Donelle sat in the deepening shadows, her eyes seeming to hold the sunlight that had long since faded behind the west.
"Well, there isn't much more to tell and the end—unless one happens to know how things are over there: how big things seem little, and little things massive—the end seems almost like a grisly joke.
"We had got to thinking the French place where we were billeted was as safe as New York. I wasn't a trained man, I was doing whatever happened to be lying around loose. They called it reconstruction work. Good Lord! My special job, though, just then was driving an ambulance. Well, quite unexpectedly one night the enemy got a line on us from God knows what distance, and they just peppered us. There was a hospital there, too. They must have known that, the fiends, and, for a time, things were mighty ticklish. The boys knew their duty, however, and did it magnificently. Those Canadians were superb; given a moment to catch their breath, they were as steady as steel. By morning the worst was over, the shelling, you know, and they began to bring the boys in; back from the fight, back to where the hospital used to be. Out in the open doctors and nurses were working; the ones who had escaped I never saw such nerve; they just worked over the poor hurt fellows as if nothing had happened.
"I was jumping about. There was plenty to do even for an unskilled fellow who could only drive an ambulance. I kept bringing in loads—such loads! And I kept an eye open for the chap from Canada that I knew best of all.
"About noon a giant of a fellow who, they said, had fought like a devil all night, came up to me blubbering like a baby. It seems my man had been fighting beside this boy, doing what one might expect, the big thing! The two of them had crawled into a shell-hole and worked from that cover where they were comparatively safe. In a lull—and here comes the grim joke—a poor dog ran in front of them with a piece of barbed wire caught about his haunches. The brute was howling as he ran and my—my chap just went after him, caught him, pulled the wire out, and—keeled over himself. A sniper had done for him!

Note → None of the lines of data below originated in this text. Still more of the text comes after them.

-- ==== Sys2Proof/Machine/Preset.lean ====
section
/-! DEFINITION. `T.PRESET` (R123). Reads and writes of `T_A..T_F` are host accesses (HostPort.lean, R121, R122). -/

namespace Sys2Proof.Machine

/-- `T.PRESET` (R123). -/
def execTPreset (s : State) : Out :=
  accepted .tPreset s fun s => .next (completeOk 0#8 0#32 (loadPreset s))

end Sys2Proof.Machine
end

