-- ==== Sys2Proof/Machine/Flags.lean ====
section
/-! DEFINITION. The words the host reads: `STATUS` (R28), `ERRINFO` (R30), `RESULT` (R29). -/

namespace Sys2Proof.Machine

/-- `HCAUSE` codes (R189). -/
def RefusalCause.code : RefusalCause → BitVec 4
  | .busyWrite => 1#4
  | .illegalOpcode => 2#4
  | .reservedField => 3#4
  | .notInit => 4#4
  | .alreadyInit => 5#4
  | .bufRange => 6#4
  | .badAccess => 7#4

/-- `HCAUSE` as 4 bits: 0 if no refusal since reset (R189). -/
def causeCode : Option RefusalCause → BitVec 4
  | none => 0#4
  | some c => c.code

/-- `PCODE` (R183). -/
def ProtocolError.code : ProtocolError → BitVec 4
  | .busNotHigh => 1#4
  | .noAttachedDevices => 2#4
  | .timeout => 3#4
  | .crc _ => 4#4
  | .familyCode _ => 5#4
  | .configurationRegister _ => 6#4

/-- `PAYLOAD` of a protocol error (R30, R183). -/
def ProtocolError.payload : ProtocolError → Byte
  | .crc c => c
  | .familyCode o => o
  | .configurationRegister o => o
  | .busNotHigh | .noAttachedDevices | .timeout => 0#8

/-- `ERRINFO` bits 1:0 (R30). -/
def ErrorValue.kind : ErrorValue → BitVec 2
  | .success => 0#2
  | .pin _ => 1#2
  | .protocol _ => 2#2

/-- `ERRINFO` bits 7:4 (R30). -/
def ErrorValue.pcode : ErrorValue → BitVec 4
  | .protocol p => p.code
  | .success | .pin _ => 0#4

/-- `ERRINFO` bits 15:8 (R30). -/
def ErrorValue.payload : ErrorValue → Byte
  | .protocol p => p.payload
  | .success | .pin _ => 0#8

/-- The pin error code in `ERRINFO`, from bit 16 up (R30): bits 23:16 with the default `PIN_ERR_W`. That a wider code goes on
into bits 31:24, which R30 reserves at that width, is a DESIGN CHOICE (log 8, unsafe). -/
def ErrorValue.pinerr : ErrorValue → PinErr
  | .pin e => e
  | .success | .protocol _ => 0#Config.pinErrRoom

/-- A field of a register word: `v` with its bit 0 at bit `lo`. -/
def fieldAt {w : Nat} (v : BitVec w) (lo : Nat) : Word := v.setWidth Config.hostDW <<< lo

/-- The `ERRINFO` word (R30): KIND at bit 0, PCODE at 4, PAYLOAD at 8, PINERR at 16, all other bits 0. -/
def ErrorValue.word (v : ErrorValue) : Word :=
  fieldAt v.kind 0 ||| fieldAt v.pcode 4 ||| fieldAt v.payload 8 ||| fieldAt v.pinerr 16

/-- Reading back an `ERRINFO` word of a block with the parameters `p` (R30, R181, R183). None on what U9 says the block never
produces, where "a model's decoder of `ERRINFO` should `fault`": `KIND` 3, `PCODE` 0 and 7..15, and every 1 in a reserved
bit, which the word of the value read does not have; above `PINERR`, `PIN_ERR_W` bits wide, all bits are reserved. -/
def ErrorValue.ofWord (p : Params) (w : Word) : Option ErrorValue :=
  let v : Option ErrorValue :=
    match w.extractLsb' 0 2, w.extractLsb' 4 4 with
    | 0#2, _ => some .success
    | 1#2, _ => some (.pin (p.pinCode (w.extractLsb' 16 Config.pinErrRoom)))
    | 2#2, 1#4 => some (.protocol .busNotHigh)
    | 2#2, 2#4 => some (.protocol .noAttachedDevices)
    | 2#2, 3#4 => some (.protocol .timeout)
    | 2#2, 4#4 => some (.protocol (.crc (w.extractLsb' 8 8)))
    | 2#2, 5#4 => some (.protocol (.familyCode (w.extractLsb' 8 8)))
    | 2#2, 6#4 => some (.protocol (.configurationRegister (w.extractLsb' 8 8)))
    | _, _ => none
  v.filter (·.word == w)

/-- The `STATUS` word (R28): BUSY at bit 0, INIT 1, ERR 2, DRVLOW 3, HOSTERR 4, HCAUSE at 8, all other bits 0. -/
def State.statusWord (s : State) : Word :=
  fieldAt (BitVec.ofBool s.busy) 0 ||| fieldAt (BitVec.ofBool s.init) 1 ||| fieldAt (BitVec.ofBool s.err) 2
    ||| fieldAt (BitVec.ofBool s.drvlow) 3 ||| fieldAt (BitVec.ofBool s.hosterr) 4 ||| fieldAt (causeCode s.hcause) 8

/-- The `RESULT` word (R29): bits 31:8 read 0. -/
def State.resultWord (s : State) : Word := s.result.setWidth Config.hostDW

/-- The output `pad_pull_low` (R38, R72). -/
def State.padPullLow (s : State) : Bool := s.drvlow

end Sys2Proof.Machine
end

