-- ==== Sys2Proof/Tests/Slice0.lean ====
section
/-! SUPPORT. Small tests of one step each. Expected values are those of spec/95_test_vectors.md (S, V, P numbers in the
docstrings) or of the encoding tables of 30_encoding.md; none was produced by the model. -/

namespace Sys2Proof.Machine

/-! ### Helpers -/

/-- A block with a driver and a script of pad answers. -/
def ready (script : List PinAnswer) : State := { State.reset with init := true, padScript := script }

def oks (n : Nat) : List PinAnswer := List.replicate n (.ok true)

/-- The answers of complete read slots with the given samples. -/
def sampling (bits : List Bool) : List PinAnswer := bits.flatMap fun v => [.ok true, .ok true, .ok v]

/-- `data` in `BUF` from index `a` on, and as the buffer operand. -/
def State.holding (s : State) (a : Nat) (data : List Byte) : State :=
  { s with
    buf := data.zipIdx.map (fun x => (a + x.2, x.1))
    bufAddr := BitVec.ofNat 32 a
    bufLen := BitVec.ofNat 32 data.length }

def State.after (o : Out) : Option State :=
  match o with
  | .next t => some t
  | .fault _ | .refused _ => none

/-- What a test looks at: `STATUS`, `ERRINFO`, `RESULT`, `XFER_CNT`. -/
def State.regs (s : State) : Word × Word × Byte × Word := (s.statusWord, s.errinfo.word, s.result, s.xferCnt)

def regsAfter (o : Out) : Option (Word × Word × Byte × Word) := (State.after o).map State.regs
def traceAfter (o : Out) : Option (List Event) := (State.after o).map State.trace
def timeAfter (o : Out) : Option Nat := (State.after o).map State.now

/-- One host action from `s`. -/
def act (a : HostAction) (s : State) : Out := step { s with host := [a] }

def s1row1 : List Byte := [0x63#8, 0x01#8, 0x4B#8, 0x46#8, 0x7F#8, 0xFF#8, 0x0D#8, 0x10#8]

/-! ### Well-formed lines (R88, R89) -/

/-- Format N takes no operand. -/
theorem test_wf_operand_on_format_n : SourceLine.wf ⟨.init, some 0⟩ = false := by decide
/-- An alias takes none. -/
theorem test_wf_operand_on_alias : SourceLine.wf ⟨.wr1, some 1⟩ = false := by decide
/-- Format B needs its bit. -/
theorem test_wf_bit_missing : SourceLine.wf ⟨.wrBit, none⟩ = false := by decide
/-- Format B takes 0 or 1. -/
theorem test_wf_bit_too_large : SourceLine.wf ⟨.wrBit, some 2⟩ = false := by decide
/-- Format I needs its byte. -/
theorem test_wf_byte_missing : SourceLine.wf ⟨.wrByte, none⟩ = false := by decide
/-- Format I takes 0..255. -/
theorem test_wf_byte_too_large : SourceLine.wf ⟨.crcAppend, some 256⟩ = false := by decide
theorem test_wf_accepts : SourceLine.wf ⟨.init, none⟩ = true ∧ SourceLine.wf ⟨.wrBit, some 1⟩ = true ∧
    SourceLine.wf ⟨.wrByte, some 255⟩ = true ∧ SourceLine.wf ⟨.wr0, none⟩ = true := by decide
/-- R88: the word of `WR.BYTE 0xCC` (P1). -/
theorem test_line_word : SourceLine.word ⟨.wrByte, some 0xCC⟩ = some 0x0000CC51#32 := by decide

/-! ### Decoding: words written out from R80 to R83 -/

theorem test_decode_crcCalc : decode 0x00000010#32 = .ok .crcCalc := rfl
theorem test_decode_crcAppend : decode 0x00005E11#32 = .ok (.crcAppend 0x5E#8) := rfl
theorem test_decode_crcCheck : decode 0x00000012#32 = .ok .crcCheck := rfl
theorem test_decode_tPreset : decode 0x00000020#32 = .ok .tPreset := rfl
theorem test_decode_init : decode 0x00000030#32 = .ok .init := rfl
theorem test_decode_drop : decode 0x00000031#32 = .ok .drop := rfl
theorem test_decode_setHigh : decode 0x00000032#32 = .ok .setHigh := rfl
theorem test_decode_setLow : decode 0x00000033#32 = .ok .setLow := rfl
theorem test_decode_isHigh : decode 0x00000034#32 = .ok .isHigh := rfl
theorem test_decode_isLow : decode 0x00000035#32 = .ok .isLow := rfl
theorem test_decode_delay : decode 0x00000036#32 = .ok .delay := rfl
theorem test_decode_rdBit : decode 0x00000040#32 = .ok .rdBit := rfl
theorem test_decode_wrBit : decode 0x00000141#32 = .ok (.wrBit true) ∧ decode 0x00000041#32 = .ok (.wrBit false) :=
  ⟨rfl, rfl⟩
theorem test_decode_rdByte : decode 0x00000050#32 = .ok .rdByte := rfl
theorem test_decode_wrByte : decode 0x0000FF51#32 = .ok (.wrByte 0xFF#8) := rfl
theorem test_decode_rdBytes : decode 0x00000052#32 = .ok .rdBytes := rfl
theorem test_decode_wrBytes : decode 0x00000053#32 = .ok .wrBytes := rfl
/-- V6: reserved fields. -/
theorem test_decode_reserved : decode 0x00000130#32 = .error .reservedField ∧
    decode 0x00000241#32 = .error .reservedField ∧ decode 0x00010040#32 = .error .reservedField ∧
    decode 0x00010012#32 = .error .reservedField := ⟨rfl, rfl, rfl, rfl⟩
/-- V6: unassigned opcodes, checked before the reserved fields. -/
theorem test_decode_illegal : decode 0x00000000#32 = .error .illegalOpcode ∧
    decode 0x000000FF#32 = .error .illegalOpcode ∧ decode 0x00000037#32 = .error .illegalOpcode ∧
    decode 0x0001FF99#32 = .error .illegalOpcode := ⟨rfl, rfl, rfl, rfl⟩

/-! ### CRC unit (S1, S4, V1) -/

theorem test_crc_single_bytes : crcByte 0#8 0x01#8 = 0x5E#8 ∧ crcByte 0#8 0x80#8 = 0x8C#8 ∧
    crcByte 0#8 0xCC#8 = 0x69#8 ∧ crcByte 0#8 0xFF#8 = 0x35#8 ∧ crcByte 0x5E#8 0x00#8 = 0xC4#8 := by decide
/-- S1 row 1; the driver is absent and `STATUS` stays 0. -/
theorem test_crcCalc : regsAfter (exec .crcCalc (State.reset.holding 0 s1row1)) = some (0#32, 0#32, 0x15#8, 8#32) := by
  decide +kernel
/-- V1: `BUF_ADDR` 4, `BUF_LEN` 4, seed 0x90. -/
theorem test_crcAppend : regsAfter (exec (.crcAppend 0x90#8)
    { State.reset.holding 0 s1row1 with bufAddr := 4#32, bufLen := 4#32 }) = some (0#32, 0#32, 0x15#8, 4#32) := by decide +kernel
/-- V1: the checksum byte 21 passes. -/
theorem test_crcCheck_ok : regsAfter (exec .crcCheck (State.reset.holding 0 (s1row1 ++ [0x15#8])))
    = some (0#32, 0#32, 0#8, 9#32) := by decide +kernel
/-- S4, V1: 22 instead of 21 reports 0xE2. -/
theorem test_crcCheck_err : regsAfter (exec .crcCheck (State.reset.holding 0 (s1row1 ++ [0x16#8])))
    = some (0x00000004#32, 0x0000E242#32, 0xE2#8, 9#32) := by decide +kernel
/-- V1: no 32-bit wrap in the range check; the refusal leaves the result registers. -/
theorem test_crcCalc_range : regsAfter (exec .crcCalc { State.reset with bufAddr := 0xFFFFFFFF#32, bufLen := 2#32 })
    = some (0x00000610#32, 0#32, 0#8, 0#32) := by decide

/-! ### Timing configuration (V2) -/

/-- `ST T_A, 1` then `T.PRESET`: 6000 again. -/
theorem test_tPreset :
    (State.after (exec .tPreset { State.reset with timing := { Params.default.preset with a := 1#32 } })).map (fun t => (t.timing.a, t.statusWord)) = some (6000#32, 0#32) := by decide
theorem test_store_timing : (State.after (act (.write .word 0x30 0#32) State.reset)).map (fun t => t.timing)
    = some { Params.default.preset with e := 0#32 } := by decide

/-! ### Driver (S8, V3) -/

theorem test_init_ok : regsAfter (exec .init { State.reset with padScript := [.ok false] })
    = some (0x00000002#32, 0#32, 0#8, 0#32) ∧
    traceAfter (exec .init { State.reset with padScript := [.ok false] }) = some [.dropped, .rel] := by decide
theorem test_init_err : regsAfter (exec .init { State.reset with padScript := [.err 0x11#16] })
    = some (0x00000004#32, 0x00110001#32, 0#8, 0#32) ∧
    traceAfter (exec .init { State.reset with padScript := [.err 0x11#16] }) = some [.dropped, .relFail 17#16] := by decide
/-- A second `INIT` is refused. -/
theorem test_init_again : regsAfter (exec .init (ready [])) = some (0x00000512#32, 0#32, 0#8, 0#32) := by decide
theorem test_drop : regsAfter (exec .drop { ready [] with drvlow := true }) = some (0#32, 0#32, 0#8, 0#32) ∧
    traceAfter (exec .drop { ready [] with drvlow := true }) = some [.dropped, .dropped] := by decide
theorem test_setHigh : regsAfter (exec .setHigh { ready [.ok true] with drvlow := true })
    = some (0x00000002#32, 0#32, 0#8, 0#32) := by decide
theorem test_setLow_ok : regsAfter (exec .setLow (ready [.ok true])) = some (0x0000000A#32, 0#32, 0#8, 0#32) := by decide
theorem test_setLow_err : regsAfter (exec .setLow (ready [.err 9#16]))
    = some (0x00000006#32, 0x00090001#32, 0#8, 0#32) := by decide
/-- `SET.LOW` without a driver. -/
theorem test_setLow_not_init : regsAfter (exec .setLow State.reset) = some (0x00000410#32, 0#32, 0#8, 0#32) := by decide
theorem test_isHigh : regsAfter (exec .isHigh (ready [.ok true])) = some (0x00000002#32, 0#32, 1#8, 0#32) ∧
    regsAfter (exec .isHigh (ready [.err 0xFF#16])) = some (0x00000006#32, 0x00FF0001#32, 0#8, 0#32) := by decide
theorem test_isLow : regsAfter (exec .isLow (ready [.ok true])) = some (0x00000002#32, 0#32, 0#8, 0#32) ∧
    regsAfter (exec .isLow (ready [.ok false])) = some (0x00000002#32, 0#32, 1#8, 0#32) := by decide
/-- R37, the optional ideal wire (log 23): a line the block pulls low is sampled low. -/
theorem test_isHigh_ideal_wire : regsAfter (exec .isHigh
    { ready [.ok ({ ready [] with drvlow := true }.idealLevel false)] with drvlow := true })
    = some (0x0000000A#32, 0#32, 0#8, 0#32) := by decide
theorem test_delay : regsAfter (exec .delay { ready [] with arg := 480000#32 }) = some (0x00000002#32, 0#32, 0#8, 0#32) ∧
    timeAfter (exec .delay { ready [] with arg := 0xFFFFFFFF#32 }) = some 4294967295 := by decide
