-- ==== Sys2Proof/Config.lean ====
section
/-! DEFINITION. The parameters of the model (rule R9, spec/93_implementation_defined.md section 2): what an
implementation fixes for the life of a run.  A `Config` is plain data and stands in `State.cfg`, which no step writes
(log entry 1), so that a statement about every state is a statement about every value of every parameter. -/

namespace Sys2Proof

/-- R17: a block's content when the machine is created: "either a fresh zero-filled block of a given size, or a block
pre-populated from an externally supplied word sequence (its size is implied by that sequence's length)". -/
inductive BlockInit where
  | fresh (size : Nat)
  | loaded (words : List Word)
  deriving DecidableEq, Repr

/-- R35: one memory block of the mapper: its name (used for persistence matching only), its read-only flag and what
the loader supplied. -/
structure Block where
  name     : String
  readOnly : Bool
  init     : BlockInit
  deriving DecidableEq, Repr

/-- R9, D16: what the registers hold at reset. -/
inductive RegReset where
  | zero
  | arbitrary
  deriving DecidableEq, Repr

/-- R9, D6: the kind of right shift. -/
inductive ShrKind where
  | arithmetic
  | logical
  deriving DecidableEq, Repr

/-- D5, spec/93 section 2: the secondary result of NOOP, the operand b (the default) or 0. -/
inductive NoopSecondary where
  | operandB
  | zero
  deriving DecidableEq, Repr

/-- R9, R20: the register address map, "a configuration table" (D1): the address of each register, of the stack
pseudo-address and of the two ports, with the spec's default in the source's order. -/
structure RegisterMap where
  r0     : Word := 0
  r1     : Word := 1
  r2     : Word := 2
  r3     : Word := 3
  acc0   : Word := 4
  acc1   : Word := 5
  flags  : Word := 6
  sp     : Word := 7
  ep     : Word := 8
  mbe    : Word := 9
  intc   : Word := 10
  stack  : Word := 11
  input  : Word := 12
  output : Word := 13
  deriving DecidableEq, Repr

/-- R20: the register address map with the spec's defaults. -/
def RegisterMap.standard : RegisterMap := {}

/-- R9, R69: the opcode values, a configuration table (D2, D3, D4; log entry 13).  A cleaned opcode of the math or the
jump class is the class's six high bits `OPC[9:4]` and a four-bit kind `OPC[3:0]`, the "low 4 bits of opcode" (R71). -/
structure OpcodeMap where
  /-- D4: `OPC[9:4]` of the math class, 0x000..0x00F. -/
  mathHigh : BitVec 6 := 0b000000
  /-- D3, D4: `OPC[9:4]` of the jump class, 0x010..0x01F; it holds the comparison-request bit, `OPC[4]`. -/
  jumpHigh : BitVec 6 := 0b000001
  /-- D4: whether a kind that names nothing belongs to its class, as an unknown operation or comparison; false is the
  alternative that D4 sets aside, where such an opcode is an unknown opcode. -/
  fullRanges : Bool := true
  /-- D2: the kinds of the ALU operations. -/
  noop : BitVec 4 := 0
  /-- The one value that the source gives: ADD is 0x001. -/
  add  : BitVec 4 := 1
  sub  : BitVec 4 := 2
  mul  : BitVec 4 := 3
  div  : BitVec 4 := 4
  mod  : BitVec 4 := 5
  and  : BitVec 4 := 6
  or   : BitVec 4 := 7
  xor  : BitVec 4 := 8
  shl  : BitVec 4 := 9
  shr  : BitVec 4 := 10
  /-- D3: the kinds of the comparisons. -/
  jeq  : BitVec 4 := 0
  jlt  : BitVec 4 := 1
  jle  : BitVec 4 := 2
  jgt  : BitVec 4 := 3
  jge  : BitVec 4 := 4
  /-- D4: the cleaned opcode of MOVE. -/
  move : BitVec 10 := 0x020
  /-- D4: the cleaned opcode of INTERRUPT. -/
  int  : BitVec 10 := 0x040
  deriving DecidableEq, Repr

/-- R69: the opcode values with the spec's defaults, those of spec/opcode_table.json. -/
def OpcodeMap.standard : OpcodeMap := {}

/-- R9: the parameters, each with the spec's default; `blocks` has none in the spec (D26). -/
structure Config where
  /-- R35: the ordered list of memory blocks. -/
  blocks         : List Block
  /-- R20, D1: the register address map. -/
  regMap         : RegisterMap := {}
  /-- R69, D2, D3, D4: the opcode values. -/
  opcodes        : OpcodeMap := {}
  /-- D15: words in the stack's backing block. -/
  stackSize      : Nat := 256
  /-- R54, D17: start of general memory; no rule of the core reads it but the default of `resetEp`. -/
  memStart       : Word := 0x0010
  /-- R126, D17: the interrupt-entry address. -/
  intEntry       : Word := 0x0000
  /-- R139, D17: the execution pointer after reset. -/
  resetEp        : Word := memStart
  /-- R140, D16: what every register but EP holds at reset. -/
  regReset       : RegReset := .zero
  /-- R41, D8: read offset and bank signed when an address is formed. -/
  addrSigned     : Bool := false
  /-- R90, D6: bits of operand b that are the shift count. -/
  shiftCountBits : Nat := 5
  /-- R90, D6: the kind of right shift. -/
  shrKind        : ShrKind := .arithmetic
  /-- D5: NOOP's secondary result. -/
  noopSecondary  : NoopSecondary := .operandB
  deriving DecidableEq, Repr

/-- The configuration of `State.reset`: the spec's defaults, and as `BLOCKS` the one block that
spec/95_test_vectors.md takes where a vector does not say otherwise, a read-write block "ram" of 0x200 words, all
zero.  DESIGN CHOICE (log entry 2): the spec gives `BLOCKS` no default. -/
def Config.standard : Config where
  blocks := [{ name := "ram", readOnly := false, init := .fresh 0x200 }]

/-- R140: with `REG_RESET = arbitrary` each register but EP holds "a word drawn at reset": a FREE VALUE, one per
register, in the order of R20.  Nothing constrains it (log entry 3). -/
opaque Config.resetDraw : Nat → Word

end Sys2Proof
end

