-- ==== Sys2Proof/Machine/Operands.lean ====
section
/-! DEFINITION. The register address map, the register, stack and port dispatch, and the resolution of operands
(spec/10_state.md section 1, spec/40_cycle.md sections 2 to 4). -/

namespace Sys2Proof.Machine

/-! ### Register addresses -/

/-- R20: what a register address can name. -/
inductive RegTarget where
  | cell (r : Reg)
  | stack
  | input
  | output
  deriving DecidableEq, Repr

/-- R20: the register cells, the stack pseudo-address and the ports, in the order of the rule. -/
def regTargets : List RegTarget :=
  [.cell .r0, .cell .r1, .cell .r2, .cell .r3, .cell .acc0, .cell .acc1, .cell .flags, .cell .sp, .cell .ep,
    .cell .mbe, .cell .intc, .stack, .input, .output]

/-- R20: the register address of a name. -/
def addressOf (m : RegisterMap) : RegTarget → Word
  | .cell .r0 => m.r0
  | .cell .r1 => m.r1
  | .cell .r2 => m.r2
  | .cell .r3 => m.r3
  | .cell .acc0 => m.acc0
  | .cell .acc1 => m.acc1
  | .cell .flags => m.flags
  | .cell .sp => m.sp
  | .cell .ep => m.ep
  | .cell .mbe => m.mbe
  | .cell .intc => m.intc
  | .stack => m.stack
  | .input => m.input
  | .output => m.output

/-- R20, D1: what a register address names, compared as the raw word.  Any other value names nothing. -/
def regTarget (m : RegisterMap) (raw : Word) : Option RegTarget :=
  regTargets.find? fun t => addressOf m t == raw

/-- R80: `RegRead(i)`: a register cell, a pop, a poll of the input port; anything else reads 0 with a report. -/
def regRead (raw : Word) (s : State) : Word × State :=
  match regTarget s.cfg.regMap raw with
  | some (.cell r) => (s.getReg r, s)
  | some .stack => stackPop s
  | some .input => inPoll s
  | some .output => (0, s.report (.regInvalidRead raw))
  | none => (0, s.report (.regInvalidRead raw))

/-- R81: `RegWrite(i, v)`: a register cell, a push, the output port; anything else is dropped with a report. -/
def regWrite (raw : Word) (v : Word) (s : State) : State :=
  match regTarget s.cfg.regMap raw with
  | some (.cell r) => s.setReg r v
  | some .stack => stackPush v s
  | some .output => outAccept v s
  | some .input => s.report (.regInvalidWrite raw)
  | none => s.report (.regInvalidWrite raw)

/-! ### Source operands -/

/-- R66: the four source modes. -/
inductive SrcMode where
  | immediate
  | pointer
  | memory
  | direct
  deriving DecidableEq, Repr

/-- R66: a source's mode, "in priority order". -/
def srcMode (o : Operand) : SrcMode :=
  if o.imm then .immediate
  else if o.ptr then .pointer
  else if o.mem then .memory
  else .direct

/-- R82: `ResolveSrc(k)`: a source operand's value. -/
def resolveSrc (o : Operand) (s : State) : Word × State :=
  match srcMode o with
  | .immediate => (o.raw, s)
  | .pointer =>
    let p := regRead o.raw s
    memRead (linAddr p.2 p.1) p.2
  | .memory => memRead (linAddr s o.raw) s
  | .direct => regRead o.raw s

/-! ### MOVE's destination -/

/-- R67: the three destination modes. -/
inductive DstMode where
  | pointer
  | memory
  | direct
  deriving DecidableEq, Repr

/-- R67: a destination's mode; `IMM1` is not read. -/
def dstMode (o : Operand) : DstMode :=
  if o.ptr then .pointer
  else if o.mem then .memory
  else .direct

/-- R83: a resolved destination: a linear address or a register address. -/
inductive Dest where
  | memory (addr : Int)
  | register (raw : Word)
  deriving DecidableEq, Repr

/-- R83: `ResolveDst()`: the pointer step is one level only. -/
def resolveDst (o : Operand) (s : State) : Dest × State :=
  match dstMode o with
  | .pointer =>
    let p := regRead o.raw s
    (.memory (linAddr p.2 p.1), p.2)
  | .memory => (.memory (linAddr s o.raw), s)
  | .direct => (.register o.raw, s)

/-- R83: `WriteDst(d, v)`. -/
def writeDst (d : Dest) (v : Word) (s : State) : State :=
  match d with
  | .memory addr => memWrite addr v s
  | .register raw => regWrite raw v s

end Sys2Proof.Machine
end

"He wanted me; had sent his comrade to find me. I got there just before the end.
"'You've heard?' he asked, and when I nodded he whispered that I was to tell his wife; he knew she would understand. He was quite firm about my telling her, he was like a boy over that, and I promised. He only spoke once again.
"'It paid!' he said, and with that he went over to his rest.
"Are you crying, Miss Walden?"
"Yes, yes, but oh! how glorious they are, those boys!"